Сергей остановился. В его глазах
показалась какая-то грусть. Он осторожно погладил голову и спину
дрожащего щенка. Почувствовав нежное прикосновение теплой руки, щенок
облизнулся, заскулил и стал тыкаться носом в рукав Сергеева пальто.
Выражение лица у Сергея моментально
переменилось. Вместо грусти в его глазах и на всем лице сияла озорная
улыбка.
- Давай возьмем щенка,-- обратился
он ко мне.
- А где же его мы будем держать-то?
Ведь здесь нет ни двора, ни сарая.
- Вот дурная. Да ведь породистых
собак держат в комнатах. Ну и у нас он будет жить в комнате.
- А вместе с этой собакой нас с
тобой из комнаты не погонят? - робко предупреждала я о возможном
недовольстве нашей покупкой со стороны Гали и Кати.
Снова пробежала по лицу его тень
грусти, но тут же он снова улыбнулся и стал успокаивать меня:
- Ну, а если погонят, так мы его
кому-нибудь подарим. Это будет хороший подарок. Возьмем.

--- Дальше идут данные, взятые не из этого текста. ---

-- ==== Sys2Proof/Laws/Arith.lean ====
section
/-!
SUPPORT. What the word arithmetic computes, as exact integer laws (40_word_arith.md R75 to R80): the
lemmas to cite instead of unfolding the ripple loops.
-/

namespace Sys2Proof.Machine

theorem wordAt_toNat (x k : Nat) : (wordAt x k).toNat = x / 2 ^ (32 * k) % 2 ^ 32 := by
  simp [wordAt]

/-- The low k + 1 words are the low k words and word k on top. -/
theorem mod_succ_word (x k : Nat) :
    x % 2 ^ (32 * (k + 1)) = x % 2 ^ (32 * k) + (wordAt x k).toNat * 2 ^ (32 * k) := by
  rw [wordAt_toNat, show 32 * (k + 1) = 32 * k + 32 by ring, pow_add, Nat.mod_mul, Nat.mul_comm]
  ring

/-- s + 2^32 · cout = x + y + cin (40_word_arith.md R75). -/
theorem adc32_law (x y : Word) (cin : Bool) :
    (adc32 x y cin).1.toNat + 2 ^ 32 * (adc32 x y cin).2.toNat = x.toNat + y.toNat + cin.toNat := by
  have hx := x.isLt
  have hy := y.isLt
  have hc : cin.toNat ≤ 1 := Bool.toNat_le cin
  simp only [adc32, BitVec.toNat_ofNat]
  by_cases h : (x.toNat + y.toNat + cin.toNat) / 2 ^ 32 = 1
  · rw [decide_eq_true h, Bool.toNat_true]
    omega
  · rw [decide_eq_false h, Bool.toNat_false]
    omega

/-- d − 2^32 · bout = x − y − bin (40_word_arith.md R76). -/
theorem sbb32_law (x y : Word) (bin : Bool) :
    (sbb32 x y bin).1.toNat + y.toNat + bin.toNat = x.toNat + 2 ^ 32 * (sbb32 x y bin).2.toNat := by
  have hx := x.isLt
  have hy := y.isLt
  have hc : bin.toNat ≤ 1 := Bool.toNat_le bin
  simp only [sbb32]
  split <;> simp <;> omega

/-- The n-word sum is an n-word number. -/
theorem addw_lt (n x y : Nat) (cin : Bool) : (addw n x y cin).1 < 2 ^ (32 * n) := by
  induction n with
  | zero => simp [addw]
  | succ k ih =>
    have hw := (adc32 (wordAt x k) (wordAt y k) (addw k x y cin).2).1.isLt
    simp only [addw]
    calc _ < 2 ^ (32 * k) + (adc32 (wordAt x k) (wordAt y k) (addw k x y cin).2).1.toNat * 2 ^ (32 * k) := by
          omega
      _ = ((adc32 (wordAt x k) (wordAt y k) (addw k x y cin).2).1.toNat + 1) * 2 ^ (32 * k) := by ring
      _ ≤ 2 ^ 32 * 2 ^ (32 * k) := Nat.mul_le_mul_right _ hw
      _ = 2 ^ (32 * (k + 1)) := by rw [← pow_add]; congr 1; ring

theorem addw_law_mod (n x y : Nat) (cin : Bool) :
    (addw n x y cin).1 + 2 ^ (32 * n) * (addw n x y cin).2.toNat =
      x % 2 ^ (32 * n) + y % 2 ^ (32 * n) + cin.toNat := by
  induction n with
  | zero => simp [addw, Nat.mod_one]
  | succ k ih =>
    have hw := adc32_law (wordAt x k) (wordAt y k) (addw k x y cin).2
    simp only [addw]
    rw [mod_succ_word x, mod_succ_word y, show 32 * (k + 1) = 32 * k + 32 by ring, pow_add]
    generalize adc32 (wordAt x k) (wordAt y k) (addw k x y cin).2 = top at hw ⊢
    generalize 2 ^ (32 * k) = m at ih ⊢
    calc (addw k x y cin).1 + top.1.toNat * m + m * 2 ^ 32 * top.2.toNat
        = (addw k x y cin).1 + m * (top.1.toNat + 2 ^ 32 * top.2.toNat) := by ring
      _ = ((addw k x y cin).1 + m * (addw k x y cin).2.toNat) +
            m * ((wordAt x k).toNat + (wordAt y k).toNat) := by rw [hw]; ring
      _ = _ := by rw [ih]; ring

/-- S + 2^(32n) · cout = X + Y + cin (40_word_arith.md R77). -/
theorem addw_law (n x y : Nat) (cin : Bool) (hx : x < 2 ^ (32 * n)) (hy : y < 2 ^ (32 * n)) :
    (addw n x y cin).1 + 2 ^ (32 * n) * (addw n x y cin).2.toNat = x + y + cin.toNat := by
  rw [addw_law_mod, Nat.mod_eq_of_lt hx, Nat.mod_eq_of_lt hy]

/-- A sum that fits in n words carries nothing out. -/
theorem addw_eq (n x y : Nat) (cin : Bool) (h : x + y + cin.toNat < 2 ^ (32 * n)) :
    addw n x y cin = (x + y + cin.toNat, false) := by
  have law := addw_law n x y cin (by omega) (by omega)
  cases hc : (addw n x y cin).2 with
  | false =>
    rw [hc] at law
    exact Prod.ext (by simpa using law) hc
  | true =>
    rw [hc] at law
    simp only [Bool.toNat_true] at law
    omega

/-- The n-word difference is an n-word number. -/
theorem subw_lt (n x y : Nat) (bin : Bool) : (subw n x y bin).1 < 2 ^ (32 * n) := by
  induction n with
  | zero => simp [subw]
  | succ k ih =>
    have hw := (sbb32 (wordAt x k) (wordAt y k) (subw k x y bin).2).1.isLt
    simp only [subw]
    calc _ < 2 ^ (32 * k) + (sbb32 (wordAt x k) (wordAt y k) (subw k x y bin).2).1.toNat * 2 ^ (32 * k) := by
          omega
      _ = ((sbb32 (wordAt x k) (wordAt y k) (subw k x y bin).2).1.toNat + 1) * 2 ^ (32 * k) := by ring
      _ ≤ 2 ^ 32 * 2 ^ (32 * k) := Nat.mul_le_mul_right _ hw
      _ = 2 ^ (32 * (k + 1)) := by rw [← pow_add]; congr 1; ring

theorem subw_law_mod (n x y : Nat) (bin : Bool) :
    (subw n x y bin).1 + y % 2 ^ (32 * n) + bin.toNat =
      x % 2 ^ (32 * n) + 2 ^ (32 * n) * (subw n x y bin).2.toNat := by
  induction n with
  | zero => simp [subw, Nat.mod_one]
  | succ k ih =>
    have hw := sbb32_law (wordAt x k) (wordAt y k) (subw k x y bin).2
    simp only [subw]
    rw [mod_succ_word x, mod_succ_word y, show 32 * (k + 1) = 32 * k + 32 by ring, pow_add]
    generalize sbb32 (wordAt x k) (wordAt y k) (subw k x y bin).2 = top at hw ⊢
    generalize 2 ^ (32 * k) = m at ih ⊢
    have key : m * (top.1.toNat + (wordAt y k).toNat + (subw k x y bin).2.toNat) =
        m * ((wordAt x k).toNat + 2 ^ 32 * top.2.toNat) := by rw [hw]
    linarith [key, ih, Nat.mul_comm m top.1.toNat, Nat.mul_comm m (wordAt y k).toNat,
      Nat.mul_comm m (wordAt x k).toNat, Nat.mul_add m (top.1.toNat + (wordAt y k).toNat) (subw k x y bin).2.toNat,
      Nat.mul_add m top.1.toNat (wordAt y k).toNat, Nat.mul_add m (wordAt x k).toNat (2 ^ 32 * top.2.toNat),
      Nat.mul_assoc m (2 ^ 32) top.2.toNat]

/-- T − 2^(32n) · bout = X − Y − bin (40_word_arith.md R78). -/
theorem subw_law (n x y : Nat) (bin : Bool) (hx : x < 2 ^ (32 * n)) (hy : y < 2 ^ (32 * n)) :
    (subw n x y bin).1 + y + bin.toNat = x + 2 ^ (32 * n) * (subw n x y bin).2.toNat := by
  have h := subw_law_mod n x y bin
  rwa [Nat.mod_eq_of_lt hx, Nat.mod_eq_of_lt hy] at h

/-- With no borrow in, bout = 1 exactly when X < Y, and then T = X − Y + 2^(32n) (40_word_arith.md
R78). -/
theorem subw_eq (n x y : Nat) (hx : x < 2 ^ (32 * n)) (hy : y < 2 ^ (32 * n)) :
    subw n x y false = if x < y then (x + 2 ^ (32 * n) - y, true) else (x - y, false) := by
  have law := subw_law n x y false hx hy
  have lt := subw_lt n x y false
  split <;> rename_i h <;> cases hb : (subw n x y false).2 <;> rw [hb] at law <;>
    simp only [Bool.toNat_true, Bool.toNat_false] at law <;>
    first
      | exact absurd law (by omega)
      | exact Prod.ext (by show _ = _; omega) hb

/-- mulmod answers the canonical residue (40_word_arith.md R80). -/
theorem mulmod_eq (x y m : Nat) (h : m ≠ 0) : mulmod x y m = x * y % m := by
  simp [mulmod, h]

theorem mulmod_lt (x y m : Nat) (h : m < 2 ^ 256) : mulmod x y m < 2 ^ 256 := by
  unfold mulmod
  split
  · exact (Config.mulmodByZero x y).isLt
  · exact lt_trans (Nat.mod_lt _ (by omega)) h

/-- A number of n bytes. -/
theorem ofBytes_lt (f : Nat → Byte) (n : Nat) : ofBytes f n < 2 ^ (8 * n) := by
  induction n with
  | zero => simp [ofBytes]
  | succ k ih =>
    have hb := (f k).isLt
    simp only [ofBytes]
    calc _ < 2 ^ (8 * k) + (f k).toNat * 2 ^ (8 * k) := by omega
      _ = ((f k).toNat + 1) * 2 ^ (8 * k) := by ring
      _ ≤ 2 ^ 8 * 2 ^ (8 * k) := Nat.mul_le_mul_right _ hb
      _ = 2 ^ (8 * (k + 1)) := by rw [← pow_add]; congr 1; ring

/-- A number of n narrow words. -/
theorem ofWords_lt (f : Nat → Word) (n : Nat) : ofWords f n < 2 ^ (32 * n) := by
  induction n with
  | zero => simp [ofWords]
  | succ k ih =>
    have hb := (f k).isLt
    simp only [ofWords]
    calc _ < 2 ^ (32 * k) + (f k).toNat * 2 ^ (32 * k) := by omega
      _ = ((f k).toNat + 1) * 2 ^ (32 * k) := by ring
      _ ≤ 2 ^ 32 * 2 ^ (32 * k) := Nat.mul_le_mul_right _ hb
      _ = 2 ^ (32 * (k + 1)) := by rw [← pow_add]; congr 1; ring

theorem ofBytes_congr {f g : Nat → Byte} {n : Nat} (h : ∀ k < n, f k = g k) :
    ofBytes f n = ofBytes g n := by
  induction n with
  | zero => rfl
  | succ k ih => rw [ofBytes, ofBytes, ih fun j hj => h j (by omega), h k (by omega)]

end Sys2Proof.Machine
end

И, уплатив пять рублей, Сергей
бережно взял из рук парня дрожащего щенка, расстегнул свою шубу и,
прижав его к своей груди, запахнул полы. Так он и нес его до самого
дома.
Войдя в комнату, осторожно опуская
щенка на пол и по-озорному улыбаясь, он говорил: "Идем мимо
Иверских. Видим: хороший щенок, и недорого. Хорошую собаку купить
теперь не так просто, а эта - настоящая, породистая. Смотрите, какие
у нее уши".
Он был немножко неспокоен, понимая,
что, живя вчетвером в одной комнате, трудно держать собаку, и, чтобы
оправдать нашу покупку, торопился доказать ее породистое
происхождение. Но сказать, какой она породы, он так и не мог. К его
удивлению, щенка встретили дома хорошо. Все понимали, что принес его
Сергей не потому, что он породистый, а просто ему было жаль щенка.

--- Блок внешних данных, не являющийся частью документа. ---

-- ==== Sys2Proof/Tests/Slice0.lean ====
section
/-!
SUPPORT. My own tests: ill-formed commands, words written out from 30_encoding.md R67 and R68, one or two
vectors of 95_test_vectors.md section 2 per command, and for every statement with hypotheses a concrete
state that meets them. Configuration T of 95_test_vectors.md section 0: c = 189, N = 7.
-/

namespace Sys2Proof.Tests

set_option Elab.async false

open Sys2Proof.Machine

/-! ## Small states -/

/-- After reset, in configuration T with N = 7. -/
def boot : State := { State.reset with crom := ⟨189, 7⟩ }

/-- After START: RUNSTATE = ACTIVE, PC = 1. -/
def active : State := { boot with runstate := .active, pc := 1 }

/-- After a fault. -/
def rejected : State := { boot with runstate := .reject, err := 6, epc := 1, ecmd := 0x0A }

/-- The declared lengths that START expects (45_control.md R108). -/
def lengths : Vector Word 5 := #v[264, 264, 1204, 264, 1204]

/-- s with a command word running and no event to come. -/
def running (s : State) (w : Word) : State := s.accept w

/-- s with one host access to come. -/
def facing (s : State) (a : HostAccess) : State := { s with port := [.access true a] }

/-- P of configuration T. -/
def p : Nat := 2 ^ 256 - 189

/-- A property of the state that an outcome reaches. -/
def reaches (o : Result) (q : State → Bool) : Bool :=
  match o with
  | .next t => q t
  | .fault _ | .refused _ => false

/-! ## Well-formed commands (30_encoding.md R69) -/

theorem test_acc_selector_six_is_ill_formed : ¬ (Instr.acc 6).WellFormed := by decide +kernel

theorem test_red_selector_seven_is_ill_formed : ¬ (Instr.red 7).WellFormed := by decide +kernel

theorem test_chk_selector_two_is_ill_formed : ¬ (Instr.chk 2).WellFormed := by decide +kernel

theorem test_canon_selector_three_is_ill_formed : ¬ (Instr.canon 3).WellFormed := by decide +kernel

theorem test_last_selectors_are_well_formed : (Instr.acc 5).WellFormed ∧ (Instr.red 5).WellFormed ∧
    (Instr.chk 1).WellFormed ∧ (Instr.canon 1).WellFormed := by decide +kernel

/-! ## Decoding: words written out bit by bit, `zero` (21 bits), `sel` (3), `op` (8)
(30_encoding.md R67, R68) -/

theorem test_decode_nop : decode 0b000000000000000000000_000_00000000 = .ok .nop := by decide +kernel

theorem test_decode_start : decode 0b000000000000000000000_000_00000001 = .ok .start := by decide +kernel

theorem test_decode_ldz : decode 0b000000000000000000000_000_00000010 = .ok .ldz := by decide +kernel

theorem test_decode_ladder : decode 0b000000000000000000000_000_00000011 = .ok .ladder := by decide +kernel

theorem test_decode_acc : decode 0b000000000000000000000_101_00000100 = .ok (.acc 5) := by decide +kernel

theorem test_decode_red : decode 0b000000000000000000000_010_00000101 = .ok (.red 2) := by decide +kernel

theorem test_decode_chk : decode 0b000000000000000000000_001_00000110 = .ok (.chk 1) := by decide +kernel

theorem test_decode_canon : decode 0b000000000000000000000_001_00000111 = .ok (.canon 1) := by decide +kernel

theorem test_decode_subx : decode 0b000000000000000000000_000_00001000 = .ok .subx := by decide +kernel

theorem test_decode_fred : decode 0b000000000000000000000_000_00001001 = .ok .fred := by decide +kernel

theorem test_decode_fin : decode 0b000000000000000000000_000_00001010 = .ok .fin := by decide +kernel

theorem test_decode_clr : decode 0b000000000000000000000_000_00001011 = .ok .clr := by decide +kernel

/-- The reserved words of 95_test_vectors.md section 2.3. -/
theorem test_reserved_words_are_rejected :
    decode 0x00000604 = .error .selectorOutOfRange ∧ decode 0x00000605 = .error .selectorOutOfRange ∧
    decode 0x00000206 = .error .selectorOutOfRange ∧ decode 0x00000207 = .error .selectorOutOfRange ∧
    decode 0x00000100 = .error .selectorOnFormatN ∧ decode 0x0000010B = .error .selectorOnFormatN ∧
    decode 0x0000000C = .error .opcodeNotAssigned ∧ decode 0x000000FF = .error .opcodeNotAssigned ∧
    decode 0x00000800 = .error .upperBitsNotZero ∧ decode 0xFFFFFFFF = .error .upperBitsNotZero := by
  decide +kernel

/-! ## Word arithmetic (95_test_vectors.md section 2.1, 2.2) -/

theorem test_adc32_wraps : adc32 0xFFFFFFFF 0xFFFFFFFF true = (0xFFFFFFFF, true) := by decide +kernel

theorem test_sbb32_borrows_in_and_out : sbb32 0x12345678 0x9ABCDEF0 true = (0x77777787, true) := by
  decide +kernel

theorem test_addw_ripples : addw 2 0x00000000FFFFFFFF 1 false = (0x0000000100000000, false) := by decide +kernel

theorem test_subw_ripples : subw 3 (2 ^ 64) 1 false = (0xFFFFFFFFFFFFFFFF, false) := by decide +kernel

theorem test_mulmod_top : mulmod (2 ^ 255) 2 p = 0xBD ∧ mulmod (p - 1) (p - 1) p = 1 := by decide +kernel

/-! ## One or two vectors per command (95_test_vectors.md section 2.4 to 2.12) -/

/-- PC = 0xFFFFFFFF, then NOP: PC = 0 (section 2.12). -/
theorem test_nop_wraps_pc :
    reaches (exec .nop { boot with pc := 0xFFFFFFFF }) (fun t => t.pc = 0) = true := by decide +kernel

/-- WLEN = 264, 264, 264, 1204, 1204: MalformedWitness(2), STATUS = 0x00000013 (section 2.12). -/
theorem test_start_reports_the_first_wrong_length :
    reaches (exec .start { boot with wlen := #v[264, 264, 264, 1204, 1204] })
      (fun t => t.errinfo = 2 && t.statusWord = 0x00000013 && t.ecmd = 1 && t.pc = 0) = true := by decide +kernel

theorem test_start_freezes :
    reaches (exec .start { boot with wlen := lengths })
      (fun t => t.statusWord = 0x00000001 && t.pc = 1) = true := by decide +kernel

/-- ZIN = 2^256 − 1: Z = 0xBC, CF = 0, STATUS = 1 (section 2.4). -/
theorem test_ldz_reduces :
    reaches (exec .ldz { active with zin := Vector.replicate 8 0xFFFFFFFF })
      (fun t => t.z = some 0xBC && t.statusWord = 0x00000001 && t.progressWord = 1) = true := by decide +kernel

/-- ZIN = P − 1: Z = P − 1, CF = 1, STATUS = 9 (section 2.4). -/
theorem test_ldz_keeps_a_residue :
    reaches (exec .ldz { active with zin := (Vector.replicate 8 0xFFFFFFFF).set 0 0xFFFFFF42 })
      (fun t => t.z = some (BitVec.ofNat 256 (p - 1)) && t.statusWord = 0x00000009) = true := by decide +kernel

Вот так и появился у нас рыжий
щенок, которому Сергей даже имя свое дал, и звали мы его Сережка.
Сергей был очень доволен своей
покупкой и показывал его всем, кто к нам заходил, расхваливая пса на
все лады.
Но прошло несколько дней, и Сережка
стал вести себя как-то странно. Он скулил и лапами теребил свои
длинные, отвислые уши. Когда же стали выяснять причину беспокойства
пса, то выяснилась сразу и его порода: он был чистокровной
дворняжкой, а уши у него отвисли потому, что были пришиты. Долго мы
смеялись над этим жестоким, но остроумным жульничеством, и Сергей
хохотал до слез.
Рос Сережка бестолковым, но
удивительно игривым. Мы все его очень полюбили, и Сергей, иногда
оторвавшись от работы, тоже любил поиграть с ним. К лету он уже был
большим псом, но научить его ничему не удалось. Люди для него и свои
и чужие были одинаковы, и не было смысла держать в комнате такую
собаку.
Тогда Галя отправила его к своим
знакомым в Тверскую губернию. Но и там его не смогли продержать
долго. Он был очень озорной и дурашливый, играя, однажды откусил у
коровы хвост, за что был изгнан из Тверской губернии.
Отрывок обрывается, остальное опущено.